American railroad executive and army officer (1873–1939)

Colonel Harrison Summers Kerrick (October 13, 1873 – May 15, 1939) was an American railroad executive, United States Army officer and author.

== Biography ==
Kerrick was born on October 13, 1873 in Minonk, Illinois, the son of Josiah Kerrick and his wife Margaret Hollenback. His father was a businessman and politician who served several terms as mayor of Minonk. Kerrick had three sisters.

Kerrick attended Illinois Wesleyan University in Bloomington, Illinois, from 1890 to 1892. He then transferred to Northern Illinois Normal School in Dixon, Illinois, earning a B.S. degree in 1894. After graduation, Kerrick found work as a teacher and school principal in Lostant and Benson, Illinois.
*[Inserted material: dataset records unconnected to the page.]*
-- ==== Sys2Proof/Machine/Arith.lean ====
section
/-! DEFINITION. ADD, SUB, NEG, MUL, SMUL, SIGNAL (41_ring_arithmetic.md R80 to R93). Every intermediate is an exact integer,
reduced with fmod (R89). -/

namespace Sys2Proof.Machine

/-- The coefficients of a + b (R82). -/
def addCoeffs (q : Word) (a b : List Word) : List Word :=
  List.zipWith (fun x y => coeff ((x.toNat : Int) + y.toNat) q) a b

/-- The coefficients of a − b (R83). -/
def subCoeffs (q : Word) (a b : List Word) : List Word :=
  List.zipWith (fun x y => coeff ((x.toNat : Int) - y.toNat) q) a b

/-- The coefficients of −a: 0 for 0, else q − a[j] (R84). -/
def negCoeffs (q : Word) (a : List Word) : List Word :=
  a.map fun x => if x = 0 then 0 else q - x

/-- One inner round of MUL: `acc[i+j] <- fmod(acc[i+j] + fmod(x · b[j], q), q)` for each j (R86). -/
def mulRow (q : Nat) (i : Nat) (x : Word) (b : List Word) (acc : List Nat) : List Nat :=
  b.zipIdx.foldl (fun acc yj => acc.modify (i + yj.2) fun t => (t + x.toNat * yj.1.toNat % q) % q) acc

/-- The double-length accumulator of MUL, 2n entries (R86). -/
def mulAcc (n q : Nat) (a b : List Word) : List Nat :=
  a.zipIdx.foldl (fun acc xi => mulRow q xi.2 xi.1 b acc) (List.replicate (2 * n) 0)

/-- The coefficients of a · b: `c[i] = fmod(acc[i] − acc[i+n], q)`, the rule xⁿ ≡ −1 (R86). -/
def mulCoeffs (n : Nat) (q : Word) (a b : List Word) : List Word :=
  let acc := mulAcc n q.toNat a b
  List.zipWith (fun (lo hi : Nat) => coeff ((lo : Int) - hi) q) (acc.take n) (acc.drop n)

/-- The coefficients of k · a, k unsigned (R87). -/
def smulCoeffs (q k : Word) (a : List Word) : List Word :=
  a.map fun x => coeff ((x.toNat : Int) * k.toNat) q

/-- The rounding of one coefficient: 0 when strictly closer to 0 than to half(q), else half(q) (R88). -/
def signalCoeff (q x : Word) : Word :=
  let h := half q.toNat
  if cdist x.toNat 0 q.toNat < cdist x.toNat h q.toNat then 0 else BitVec.ofNat 64 h

/-- ADD Pd, Pa, Pb (R82). -/
def execAdd (rd ra rb : Reg) (s : State) : Result :=
  withSources (encode (.add rd ra rb)) ra rb s fun a b => complete rd ⟨a.n, a.q, addCoeffs a.q a.c b.c⟩ s

/-- SUB Pd, Pa, Pb (R83). -/
def execSub (rd ra rb : Reg) (s : State) : Result :=
  withSources (encode (.sub rd ra rb)) ra rb s fun a b => complete rd ⟨a.n, a.q, subCoeffs a.q a.c b.c⟩ s

/-- NEG Pd, Pa (R84). -/
def execNeg (rd ra : Reg) (s : State) : Result :=
  withSource (encode (.neg rd ra)) ra s fun a => complete rd ⟨a.n, a.q, negCoeffs a.q a.c⟩ s

/-- MUL Pd, Pa, Pb (R86). -/
def execMul (rd ra rb : Reg) (s : State) : Result :=
  withSources (encode (.mul rd ra rb)) ra rb s fun a b =>
    complete rd ⟨a.n, a.q, mulCoeffs a.n.toNat a.q a.c b.c⟩ s

/-- SMUL Pd, Pa, by K (R87). -/
def execSmul (rd ra : Reg) (s : State) : Result :=
  withSource (encode (.smul rd ra)) ra s fun a => complete rd ⟨a.n, a.q, smulCoeffs a.q s.k a.c⟩ s

/-- SIGNAL Pd, Pa (R88). -/
def execSignal (rd ra : Reg) (s : State) : Result :=
  withSource (encode (.signal rd ra)) ra s fun a => complete rd ⟨a.n, a.q, a.c.map (signalCoeff a.q)⟩ s

end Sys2Proof.Machine
end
In 1898, he enlisted in Company C of the 2nd Illinois Volunteer Infantry, serving in Cuba during the Spanish–American War, during which he was promoted to captain.

Kerrick served as a field artillery officer in the Philippine–American War and accepted a commission in the Regular Army in 1901. He married Lena May Clark on October 21, 1903. Kerrick was promoted to major in May 1917. During World War I, he served as a temporary lieutenant colonel in the United States Army Coast Artillery Corps from December 31, 1917, to February 9, 1918.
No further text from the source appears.